How many unread emails do you have in your Inbox?
Is your email Inbox cluttered with communication messages that could wait? There are generally two groups of email users; those that spend a significant amount of time keeping up to read and clear their emails each day or week; the other group simply gives up trying to keep up with the hundreds of emails that comes in each day and only reads those marked as “critical” (thinking that if the email is important enough, the sender will re-send the email again).
Email started off as a humble tool to help us communicate around the world. It served us well but it has been overly abused (think of SPAM, think of the inappropriate REPLY ALL incidents) that many of us suffers from email fatigue.
How can we fix this situation?
In the non-enterprise world, blogs have spring up as a essential communication medium in the last ten years.

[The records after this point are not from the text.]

/-- R140: the padded buffer is a positive whole number of blocks, their number, its length field, and
that it starts with the message. -/
def Obligations.PaddingProperties : Prop :=
  ∀ (v : Variant) (m : List Byte),
    (pad v m).length = v.blockBytes * ((m.length + v.lenBytes) / v.blockBytes + 1) ∧
    (blocksOf v (pad v m)).length = (m.length + v.lenBytes) / v.blockBytes + 1 ∧
    (∀ b ∈ blocksOf v (pad v m), b.length = v.blockBytes) ∧
    (pad v m).take m.length = m ∧
    (pad v m).getD m.length 0 = 0x80#8 ∧
    (∀ i, m.length < i → i < paddedBody v m.length → (pad v m).getD i 0 = 0#8) ∧
    (messageLengthInDomain m.length = true → ∀ i, i < v.lenBytes →
      ((pad v m).getD ((pad v m).length - v.lenBytes + i) 0).toNat =
        8 * m.length / 2 ^ (8 * (v.lenBytes - 1 - i)) % 256)

/-- R141: two lowercase digits a byte, the high nibble first. -/
def Obligations.HexIsTwoLowercaseDigitsAByte : Prop :=
  ∀ d : List Byte,
    (hex d).length = 2 * d.length ∧
    (∀ c ∈ hex d, c ∈ "0123456789abcdef".toList) ∧
    (∀ i, i < d.length →
      (hex d).getD (2 * i) ' ' = "0123456789abcdef".toList.getD ((d.getD i 0).toNat / 16) ' ' ∧
      (hex d).getD (2 * i + 1) ' ' = "0123456789abcdef".toList.getD ((d.getD i 0).toNat % 16) ' ')

/-- R182: the protocol for a message of `n` blocks makes `1 + 17n + 1 + 8` transactions in SHA-256 and
`1 + 33n + 1 + 16` in SHA-512, besides the STATUS reads of its WAITs. -/
def Obligations.ProtocolTransactionCount : Prop :=
  ∀ (v : Variant) (m : List Byte), messageLengthInDomain m.length = true →
    ∃ prog stmts, hostProtocol v m = some prog ∧ expandProgram prog = some stmts ∧
      (let n := (blocksOf v (pad v m)).length
       (stmts.filter fun st => st != waitStmt).length =
         match v with
         | .sha256 => 1 + 17 * n + 1 + 8
         | .sha512 => 1 + 33 * n + 1 + 16)

/-- R163: a step of one engine of a system changes no other, and what it does depends on no other. -/
def Obligations.InstancesAreIndependent : Prop :=
  ∀ (a b : System) (i : Nat) (a' : System), a.stepAt i = some (.next a') →
    a'.length = a.length ∧ (∀ j, j ≠ i → a'[j]? = a[j]?) ∧
    (b[i]? = a[i]? → ∃ b' : System, b.stepAt i = some (.next b') ∧ b'[i]? = a'[i]?)

/-- R143: a host that follows the protocol of R142 for any message in the domain, from any state that
meets the invariants and whatever the latencies (log entry 1), reads the digest of the message; every
command is accepted, so ERR = 0 at the end. That the reads of a WAIT are no results is log entry 11. -/
def Obligations.HostProtocolReadsTheDigest : Prop :=
  ∀ (v : Variant) (m : List Byte) (s : State) (rest : List Input), Inv s →
    messageLengthInDomain m.length = true →
    ∃ prog stmts, hostProtocol v m = some prog ∧ expandProgram prog = some stmts ∧
      (s.inputs = stmts.map .stmt ++ rest →
        ∃ n t ws, Sys2Proof.core.run n s = .next t ∧ State.inputs t = rest ∧
          State.reads t = s.reads ++ ws ∧ State.phase t = .done ∧ State.variant t = v ∧
          State.err t = .none ∧ State.busy t = false ∧
          ws.flatMap (unpack .sha256) = digestBytes v m ∧
          digest v m = some (String.ofList (hex (ws.flatMap (unpack .sha256)))))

Only in the recent years, using blog in the enterprise organization has begun to pick up.
The more I use blogs at work (both reading others’ blogs and writing my own blog), the more I feel this is the right way to go forward. Lengthy and non-interactive email updates will eventually move to blogs. It may take time to have this change in work culture to sweep across companies employees (imagine how many years it took people to find usage of emails as an alternative to phone calls for certain types of communication) and I believe IT folks should take the lead by example and embrace this change.
Does that mean we need to constantly log on to the blog sites to read updates ? No, this is where RSS feeds come into play.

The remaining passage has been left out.